### What is being asked
In the entries that follow, the first line to write out is the one containing "def reached (t", and the last is the one containing "def notLater (d₁". Reproduce that stretch exactly, with nothing before or after it.

### Data shown

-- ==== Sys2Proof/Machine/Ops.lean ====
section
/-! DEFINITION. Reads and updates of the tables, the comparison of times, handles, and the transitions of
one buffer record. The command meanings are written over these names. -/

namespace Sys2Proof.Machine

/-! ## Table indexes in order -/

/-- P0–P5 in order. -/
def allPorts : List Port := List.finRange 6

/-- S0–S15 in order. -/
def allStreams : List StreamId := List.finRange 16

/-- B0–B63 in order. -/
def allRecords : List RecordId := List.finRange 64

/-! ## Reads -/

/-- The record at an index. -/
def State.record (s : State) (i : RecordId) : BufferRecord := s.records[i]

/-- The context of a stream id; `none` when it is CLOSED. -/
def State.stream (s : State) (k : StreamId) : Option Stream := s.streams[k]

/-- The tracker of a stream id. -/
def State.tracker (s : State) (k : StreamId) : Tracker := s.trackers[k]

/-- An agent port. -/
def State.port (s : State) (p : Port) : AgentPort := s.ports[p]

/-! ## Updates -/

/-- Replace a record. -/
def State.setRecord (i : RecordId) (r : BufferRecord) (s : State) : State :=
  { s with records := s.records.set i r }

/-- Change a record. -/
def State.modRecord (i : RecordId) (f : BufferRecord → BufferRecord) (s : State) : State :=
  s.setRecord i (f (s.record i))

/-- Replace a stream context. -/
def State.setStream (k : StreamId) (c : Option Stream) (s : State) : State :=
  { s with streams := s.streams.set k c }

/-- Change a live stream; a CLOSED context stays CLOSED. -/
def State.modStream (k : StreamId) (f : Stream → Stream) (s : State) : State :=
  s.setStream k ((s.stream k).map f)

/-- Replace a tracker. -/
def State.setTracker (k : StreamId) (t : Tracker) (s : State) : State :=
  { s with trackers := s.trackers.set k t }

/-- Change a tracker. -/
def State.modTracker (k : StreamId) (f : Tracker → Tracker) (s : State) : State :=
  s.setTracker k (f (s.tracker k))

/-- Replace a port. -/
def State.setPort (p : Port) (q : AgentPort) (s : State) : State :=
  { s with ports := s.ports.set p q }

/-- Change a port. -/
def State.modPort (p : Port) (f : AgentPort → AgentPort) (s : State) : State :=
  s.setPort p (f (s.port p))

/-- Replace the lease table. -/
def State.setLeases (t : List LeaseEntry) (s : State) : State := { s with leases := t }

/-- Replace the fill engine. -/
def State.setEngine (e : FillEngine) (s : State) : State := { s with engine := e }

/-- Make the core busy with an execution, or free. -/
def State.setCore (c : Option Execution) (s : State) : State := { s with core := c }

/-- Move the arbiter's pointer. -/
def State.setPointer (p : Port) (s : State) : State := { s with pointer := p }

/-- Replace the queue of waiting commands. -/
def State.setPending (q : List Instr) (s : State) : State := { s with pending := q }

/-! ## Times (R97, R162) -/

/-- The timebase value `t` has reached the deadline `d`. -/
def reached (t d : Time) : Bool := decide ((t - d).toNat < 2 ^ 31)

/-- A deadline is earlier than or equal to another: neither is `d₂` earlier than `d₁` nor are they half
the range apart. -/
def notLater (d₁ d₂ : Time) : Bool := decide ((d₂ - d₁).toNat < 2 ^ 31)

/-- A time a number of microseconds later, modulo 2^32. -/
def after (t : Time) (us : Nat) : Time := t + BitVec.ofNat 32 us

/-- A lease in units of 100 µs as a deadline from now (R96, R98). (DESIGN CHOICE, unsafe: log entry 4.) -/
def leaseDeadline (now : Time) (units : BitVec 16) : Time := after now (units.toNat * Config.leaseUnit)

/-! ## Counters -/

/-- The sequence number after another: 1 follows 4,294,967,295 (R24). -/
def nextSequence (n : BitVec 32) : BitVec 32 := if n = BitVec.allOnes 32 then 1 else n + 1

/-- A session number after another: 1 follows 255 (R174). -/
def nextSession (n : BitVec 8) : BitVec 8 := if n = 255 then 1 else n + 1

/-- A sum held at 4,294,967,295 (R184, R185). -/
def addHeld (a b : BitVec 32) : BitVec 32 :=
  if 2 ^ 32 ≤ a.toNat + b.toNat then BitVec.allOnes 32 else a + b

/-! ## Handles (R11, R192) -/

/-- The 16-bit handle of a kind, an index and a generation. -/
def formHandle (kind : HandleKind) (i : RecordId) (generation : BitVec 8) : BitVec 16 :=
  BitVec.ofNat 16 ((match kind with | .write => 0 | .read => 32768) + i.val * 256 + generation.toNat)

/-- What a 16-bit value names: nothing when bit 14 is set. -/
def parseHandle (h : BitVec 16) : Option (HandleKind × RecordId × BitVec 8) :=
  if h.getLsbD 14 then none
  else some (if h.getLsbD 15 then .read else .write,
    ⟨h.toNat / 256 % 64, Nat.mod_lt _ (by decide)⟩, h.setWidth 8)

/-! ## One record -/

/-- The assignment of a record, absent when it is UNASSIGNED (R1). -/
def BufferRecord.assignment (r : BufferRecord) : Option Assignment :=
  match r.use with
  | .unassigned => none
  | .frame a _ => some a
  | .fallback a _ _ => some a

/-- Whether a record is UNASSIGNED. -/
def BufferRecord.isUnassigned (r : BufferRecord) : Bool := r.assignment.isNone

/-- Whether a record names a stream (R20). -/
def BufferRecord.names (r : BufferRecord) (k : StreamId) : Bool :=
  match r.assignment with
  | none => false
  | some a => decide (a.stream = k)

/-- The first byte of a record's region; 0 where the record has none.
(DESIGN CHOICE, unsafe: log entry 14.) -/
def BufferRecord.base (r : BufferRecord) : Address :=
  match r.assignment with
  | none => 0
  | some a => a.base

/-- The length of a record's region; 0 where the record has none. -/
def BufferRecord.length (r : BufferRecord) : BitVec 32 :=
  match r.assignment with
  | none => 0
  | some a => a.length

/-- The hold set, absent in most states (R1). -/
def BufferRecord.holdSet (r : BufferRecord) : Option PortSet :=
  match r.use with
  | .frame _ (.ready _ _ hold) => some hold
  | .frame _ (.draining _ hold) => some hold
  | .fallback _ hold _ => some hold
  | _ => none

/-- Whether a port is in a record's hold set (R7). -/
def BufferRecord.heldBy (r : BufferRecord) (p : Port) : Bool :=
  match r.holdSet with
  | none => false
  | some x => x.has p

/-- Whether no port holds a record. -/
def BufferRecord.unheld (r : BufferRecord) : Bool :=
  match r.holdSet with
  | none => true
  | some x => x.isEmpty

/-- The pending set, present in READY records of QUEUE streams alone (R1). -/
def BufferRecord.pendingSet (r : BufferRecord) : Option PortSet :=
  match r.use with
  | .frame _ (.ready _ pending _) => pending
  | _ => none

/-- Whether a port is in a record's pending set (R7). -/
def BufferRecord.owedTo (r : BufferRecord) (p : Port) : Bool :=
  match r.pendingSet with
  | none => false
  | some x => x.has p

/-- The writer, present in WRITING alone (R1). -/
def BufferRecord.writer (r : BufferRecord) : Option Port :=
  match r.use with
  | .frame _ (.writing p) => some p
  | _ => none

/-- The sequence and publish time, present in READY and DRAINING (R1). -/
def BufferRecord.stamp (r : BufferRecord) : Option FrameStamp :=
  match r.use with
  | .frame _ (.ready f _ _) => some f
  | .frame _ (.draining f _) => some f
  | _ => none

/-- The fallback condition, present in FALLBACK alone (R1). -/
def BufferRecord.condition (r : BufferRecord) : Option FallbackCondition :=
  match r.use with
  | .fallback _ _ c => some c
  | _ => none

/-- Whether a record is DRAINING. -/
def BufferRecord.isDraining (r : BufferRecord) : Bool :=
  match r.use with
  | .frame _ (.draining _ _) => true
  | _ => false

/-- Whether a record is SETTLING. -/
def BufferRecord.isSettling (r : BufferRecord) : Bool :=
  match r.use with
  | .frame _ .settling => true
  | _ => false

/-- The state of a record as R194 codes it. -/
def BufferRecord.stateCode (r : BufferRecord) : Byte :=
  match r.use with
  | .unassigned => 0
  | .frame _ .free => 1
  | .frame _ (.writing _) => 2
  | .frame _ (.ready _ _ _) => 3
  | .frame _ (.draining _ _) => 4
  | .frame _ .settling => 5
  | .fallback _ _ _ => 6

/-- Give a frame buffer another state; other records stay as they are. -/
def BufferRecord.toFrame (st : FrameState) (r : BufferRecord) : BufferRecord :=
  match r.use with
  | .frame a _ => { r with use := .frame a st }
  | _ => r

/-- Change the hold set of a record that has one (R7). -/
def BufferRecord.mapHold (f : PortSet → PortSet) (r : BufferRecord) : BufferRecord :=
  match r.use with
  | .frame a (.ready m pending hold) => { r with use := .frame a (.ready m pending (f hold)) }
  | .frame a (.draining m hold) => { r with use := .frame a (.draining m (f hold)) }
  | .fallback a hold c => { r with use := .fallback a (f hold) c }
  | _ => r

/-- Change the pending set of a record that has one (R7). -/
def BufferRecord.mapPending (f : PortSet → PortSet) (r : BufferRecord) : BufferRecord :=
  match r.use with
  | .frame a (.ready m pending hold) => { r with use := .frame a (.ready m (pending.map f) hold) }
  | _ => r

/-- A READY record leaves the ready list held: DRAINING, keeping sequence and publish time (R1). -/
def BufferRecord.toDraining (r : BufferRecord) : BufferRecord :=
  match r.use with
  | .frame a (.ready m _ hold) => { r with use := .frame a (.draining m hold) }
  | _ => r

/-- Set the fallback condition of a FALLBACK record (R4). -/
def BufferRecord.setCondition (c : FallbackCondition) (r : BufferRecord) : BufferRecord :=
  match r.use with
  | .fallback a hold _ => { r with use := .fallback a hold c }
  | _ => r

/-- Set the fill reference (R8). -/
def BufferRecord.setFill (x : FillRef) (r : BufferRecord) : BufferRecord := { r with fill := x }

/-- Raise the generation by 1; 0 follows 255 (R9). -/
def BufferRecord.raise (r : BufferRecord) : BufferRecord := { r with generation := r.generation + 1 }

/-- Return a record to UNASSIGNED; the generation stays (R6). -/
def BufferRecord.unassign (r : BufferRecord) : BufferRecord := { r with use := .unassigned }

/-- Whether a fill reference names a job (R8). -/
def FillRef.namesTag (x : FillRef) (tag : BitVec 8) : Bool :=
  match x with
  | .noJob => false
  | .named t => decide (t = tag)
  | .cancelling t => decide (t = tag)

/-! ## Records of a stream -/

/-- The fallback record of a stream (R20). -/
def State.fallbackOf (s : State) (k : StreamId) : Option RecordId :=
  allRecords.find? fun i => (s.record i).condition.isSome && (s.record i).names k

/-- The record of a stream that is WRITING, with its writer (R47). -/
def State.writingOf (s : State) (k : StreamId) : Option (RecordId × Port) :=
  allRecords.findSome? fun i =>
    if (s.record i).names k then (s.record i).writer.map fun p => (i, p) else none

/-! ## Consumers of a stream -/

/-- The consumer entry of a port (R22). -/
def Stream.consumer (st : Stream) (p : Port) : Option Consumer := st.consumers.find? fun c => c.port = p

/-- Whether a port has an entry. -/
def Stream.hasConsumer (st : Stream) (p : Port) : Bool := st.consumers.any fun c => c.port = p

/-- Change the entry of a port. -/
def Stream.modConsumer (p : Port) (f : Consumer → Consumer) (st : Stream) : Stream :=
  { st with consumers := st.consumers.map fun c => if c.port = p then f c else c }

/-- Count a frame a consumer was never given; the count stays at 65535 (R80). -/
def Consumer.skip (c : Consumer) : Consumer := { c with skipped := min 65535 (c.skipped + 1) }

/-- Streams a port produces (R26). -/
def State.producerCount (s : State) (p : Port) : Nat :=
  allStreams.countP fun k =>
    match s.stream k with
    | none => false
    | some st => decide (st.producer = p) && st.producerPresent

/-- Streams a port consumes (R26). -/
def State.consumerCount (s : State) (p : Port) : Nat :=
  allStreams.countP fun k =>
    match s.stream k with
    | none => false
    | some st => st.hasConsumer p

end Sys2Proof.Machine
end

...

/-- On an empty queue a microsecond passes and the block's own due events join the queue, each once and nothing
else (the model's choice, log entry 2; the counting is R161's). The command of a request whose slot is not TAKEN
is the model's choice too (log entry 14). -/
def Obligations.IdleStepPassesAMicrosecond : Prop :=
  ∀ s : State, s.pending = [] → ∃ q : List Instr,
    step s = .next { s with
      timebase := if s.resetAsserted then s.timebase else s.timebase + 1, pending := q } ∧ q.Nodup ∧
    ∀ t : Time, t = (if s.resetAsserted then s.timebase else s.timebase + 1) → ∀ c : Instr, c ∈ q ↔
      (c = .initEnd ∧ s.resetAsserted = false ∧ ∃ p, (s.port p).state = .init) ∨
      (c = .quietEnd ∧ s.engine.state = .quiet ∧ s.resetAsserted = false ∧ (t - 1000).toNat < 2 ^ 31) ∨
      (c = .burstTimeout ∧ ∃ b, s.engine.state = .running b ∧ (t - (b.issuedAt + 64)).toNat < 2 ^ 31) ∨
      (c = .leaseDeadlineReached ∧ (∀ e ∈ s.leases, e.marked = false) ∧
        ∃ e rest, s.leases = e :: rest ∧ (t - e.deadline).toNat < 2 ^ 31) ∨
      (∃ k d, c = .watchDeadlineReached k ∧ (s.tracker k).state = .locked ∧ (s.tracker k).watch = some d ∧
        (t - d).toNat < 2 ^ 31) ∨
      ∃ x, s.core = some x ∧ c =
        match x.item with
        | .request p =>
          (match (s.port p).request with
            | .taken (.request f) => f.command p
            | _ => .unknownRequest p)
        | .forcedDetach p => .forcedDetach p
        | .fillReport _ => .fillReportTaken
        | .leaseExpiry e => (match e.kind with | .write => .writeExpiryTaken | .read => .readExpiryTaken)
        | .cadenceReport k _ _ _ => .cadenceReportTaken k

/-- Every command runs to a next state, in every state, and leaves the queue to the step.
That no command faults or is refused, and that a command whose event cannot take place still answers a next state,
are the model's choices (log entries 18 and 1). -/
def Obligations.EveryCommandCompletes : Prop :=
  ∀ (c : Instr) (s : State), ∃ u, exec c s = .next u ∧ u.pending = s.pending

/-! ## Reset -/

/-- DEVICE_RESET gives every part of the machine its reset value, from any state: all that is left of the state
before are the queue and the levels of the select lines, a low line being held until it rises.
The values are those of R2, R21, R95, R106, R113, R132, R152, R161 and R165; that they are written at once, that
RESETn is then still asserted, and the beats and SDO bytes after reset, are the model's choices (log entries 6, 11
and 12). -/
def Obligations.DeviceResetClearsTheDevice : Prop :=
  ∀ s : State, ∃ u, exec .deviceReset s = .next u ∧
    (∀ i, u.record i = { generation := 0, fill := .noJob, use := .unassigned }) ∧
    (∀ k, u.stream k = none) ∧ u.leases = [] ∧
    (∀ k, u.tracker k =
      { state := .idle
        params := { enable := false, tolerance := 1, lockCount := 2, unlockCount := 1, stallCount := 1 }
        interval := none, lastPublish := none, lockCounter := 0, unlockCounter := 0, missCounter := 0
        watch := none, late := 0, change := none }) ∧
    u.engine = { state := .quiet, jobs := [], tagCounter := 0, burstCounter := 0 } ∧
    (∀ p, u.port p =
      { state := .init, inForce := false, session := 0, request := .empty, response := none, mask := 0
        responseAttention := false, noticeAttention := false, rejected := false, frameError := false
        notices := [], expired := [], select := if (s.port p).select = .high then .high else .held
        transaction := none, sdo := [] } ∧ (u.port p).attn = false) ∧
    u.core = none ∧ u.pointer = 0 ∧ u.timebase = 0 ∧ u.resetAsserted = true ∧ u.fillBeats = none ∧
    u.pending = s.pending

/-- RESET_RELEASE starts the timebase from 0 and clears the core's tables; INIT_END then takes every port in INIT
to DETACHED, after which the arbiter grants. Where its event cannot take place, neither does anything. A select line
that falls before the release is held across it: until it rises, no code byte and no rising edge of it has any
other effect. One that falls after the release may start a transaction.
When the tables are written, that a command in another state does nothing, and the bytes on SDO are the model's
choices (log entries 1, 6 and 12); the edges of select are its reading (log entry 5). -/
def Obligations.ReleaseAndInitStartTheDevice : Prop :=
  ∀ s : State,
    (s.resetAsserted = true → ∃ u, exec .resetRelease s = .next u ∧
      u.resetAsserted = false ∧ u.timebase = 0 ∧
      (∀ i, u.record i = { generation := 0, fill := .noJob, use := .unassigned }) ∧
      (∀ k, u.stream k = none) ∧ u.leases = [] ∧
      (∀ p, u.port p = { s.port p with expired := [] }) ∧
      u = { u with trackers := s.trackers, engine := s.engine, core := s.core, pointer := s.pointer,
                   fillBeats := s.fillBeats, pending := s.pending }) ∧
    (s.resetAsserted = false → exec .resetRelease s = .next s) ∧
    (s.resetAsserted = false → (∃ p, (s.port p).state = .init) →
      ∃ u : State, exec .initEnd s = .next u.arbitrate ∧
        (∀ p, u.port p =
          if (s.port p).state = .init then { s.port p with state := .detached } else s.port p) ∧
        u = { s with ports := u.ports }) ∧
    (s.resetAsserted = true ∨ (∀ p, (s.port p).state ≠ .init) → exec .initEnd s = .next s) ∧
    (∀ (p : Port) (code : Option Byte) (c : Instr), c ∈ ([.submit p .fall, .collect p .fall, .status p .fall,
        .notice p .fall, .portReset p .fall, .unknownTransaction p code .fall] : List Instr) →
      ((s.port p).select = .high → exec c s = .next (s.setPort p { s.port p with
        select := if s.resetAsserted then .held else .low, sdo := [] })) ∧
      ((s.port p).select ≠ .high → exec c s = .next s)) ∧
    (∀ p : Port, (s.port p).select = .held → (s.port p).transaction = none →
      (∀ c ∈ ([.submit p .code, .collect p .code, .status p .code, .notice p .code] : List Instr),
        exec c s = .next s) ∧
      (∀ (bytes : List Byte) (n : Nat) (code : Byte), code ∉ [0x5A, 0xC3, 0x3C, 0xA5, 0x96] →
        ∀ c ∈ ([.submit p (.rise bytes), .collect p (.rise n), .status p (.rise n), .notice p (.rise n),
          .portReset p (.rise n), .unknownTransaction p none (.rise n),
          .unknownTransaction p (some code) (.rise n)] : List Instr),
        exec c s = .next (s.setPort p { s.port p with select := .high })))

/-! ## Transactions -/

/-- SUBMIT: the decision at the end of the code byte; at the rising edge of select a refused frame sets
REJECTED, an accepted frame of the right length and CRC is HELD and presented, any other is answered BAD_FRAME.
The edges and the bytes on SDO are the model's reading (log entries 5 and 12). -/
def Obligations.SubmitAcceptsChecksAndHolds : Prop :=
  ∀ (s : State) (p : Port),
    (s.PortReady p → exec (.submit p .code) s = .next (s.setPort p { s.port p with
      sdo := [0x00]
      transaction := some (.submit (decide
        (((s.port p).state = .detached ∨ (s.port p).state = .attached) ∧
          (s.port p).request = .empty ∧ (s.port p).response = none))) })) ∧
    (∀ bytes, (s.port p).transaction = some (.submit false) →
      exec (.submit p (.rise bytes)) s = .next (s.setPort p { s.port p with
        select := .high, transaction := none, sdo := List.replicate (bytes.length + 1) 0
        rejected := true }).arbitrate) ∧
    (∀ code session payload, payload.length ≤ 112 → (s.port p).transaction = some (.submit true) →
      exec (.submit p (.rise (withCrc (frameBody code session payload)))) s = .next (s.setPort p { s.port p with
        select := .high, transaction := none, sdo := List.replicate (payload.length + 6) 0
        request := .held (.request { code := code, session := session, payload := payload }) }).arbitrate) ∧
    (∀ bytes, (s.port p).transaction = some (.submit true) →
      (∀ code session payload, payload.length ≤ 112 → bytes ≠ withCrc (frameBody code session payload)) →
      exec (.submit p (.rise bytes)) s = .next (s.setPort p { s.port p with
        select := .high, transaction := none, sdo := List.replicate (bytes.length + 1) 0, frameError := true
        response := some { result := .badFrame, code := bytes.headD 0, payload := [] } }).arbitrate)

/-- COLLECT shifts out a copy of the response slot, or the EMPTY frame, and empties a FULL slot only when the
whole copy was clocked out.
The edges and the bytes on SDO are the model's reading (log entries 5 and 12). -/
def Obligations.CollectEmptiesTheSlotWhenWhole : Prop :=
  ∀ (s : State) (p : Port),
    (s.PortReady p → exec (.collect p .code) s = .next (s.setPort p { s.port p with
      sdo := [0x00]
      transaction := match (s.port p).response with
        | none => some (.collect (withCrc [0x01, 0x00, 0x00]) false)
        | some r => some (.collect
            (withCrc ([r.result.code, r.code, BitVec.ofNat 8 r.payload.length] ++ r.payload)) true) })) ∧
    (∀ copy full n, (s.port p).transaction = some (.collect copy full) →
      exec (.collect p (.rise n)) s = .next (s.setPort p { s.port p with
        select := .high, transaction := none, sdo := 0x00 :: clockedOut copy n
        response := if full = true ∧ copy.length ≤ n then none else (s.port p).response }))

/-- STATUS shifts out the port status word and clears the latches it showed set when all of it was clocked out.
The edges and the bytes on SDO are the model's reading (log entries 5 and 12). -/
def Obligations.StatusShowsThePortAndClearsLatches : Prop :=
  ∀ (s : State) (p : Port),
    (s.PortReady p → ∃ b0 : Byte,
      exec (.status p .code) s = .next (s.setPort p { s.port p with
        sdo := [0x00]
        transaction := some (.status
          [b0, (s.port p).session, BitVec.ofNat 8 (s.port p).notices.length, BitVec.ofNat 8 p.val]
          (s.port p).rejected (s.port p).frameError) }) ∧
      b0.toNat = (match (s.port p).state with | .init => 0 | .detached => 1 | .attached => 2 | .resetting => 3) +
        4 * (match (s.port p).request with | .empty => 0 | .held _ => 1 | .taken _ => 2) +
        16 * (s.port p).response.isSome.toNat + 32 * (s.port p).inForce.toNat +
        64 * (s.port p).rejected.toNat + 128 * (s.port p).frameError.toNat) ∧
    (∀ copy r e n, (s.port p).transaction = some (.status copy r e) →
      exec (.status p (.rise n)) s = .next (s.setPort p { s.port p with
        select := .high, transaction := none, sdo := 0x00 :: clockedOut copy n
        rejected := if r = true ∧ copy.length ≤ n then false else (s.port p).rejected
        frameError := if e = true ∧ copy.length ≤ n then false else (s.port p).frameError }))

### Exercise solution
def reached (t d : Time) : Bool := decide ((t - d).toNat < 2 ^ 31)

/-- A deadline is earlier than or equal to another: neither is `d₂` earlier than `d₁` nor are they half
the range apart. -/
def notLater (d₁ d₂ : Time) : Bool := decide ((d₂ - d₁).toNat < 2 ^ 31)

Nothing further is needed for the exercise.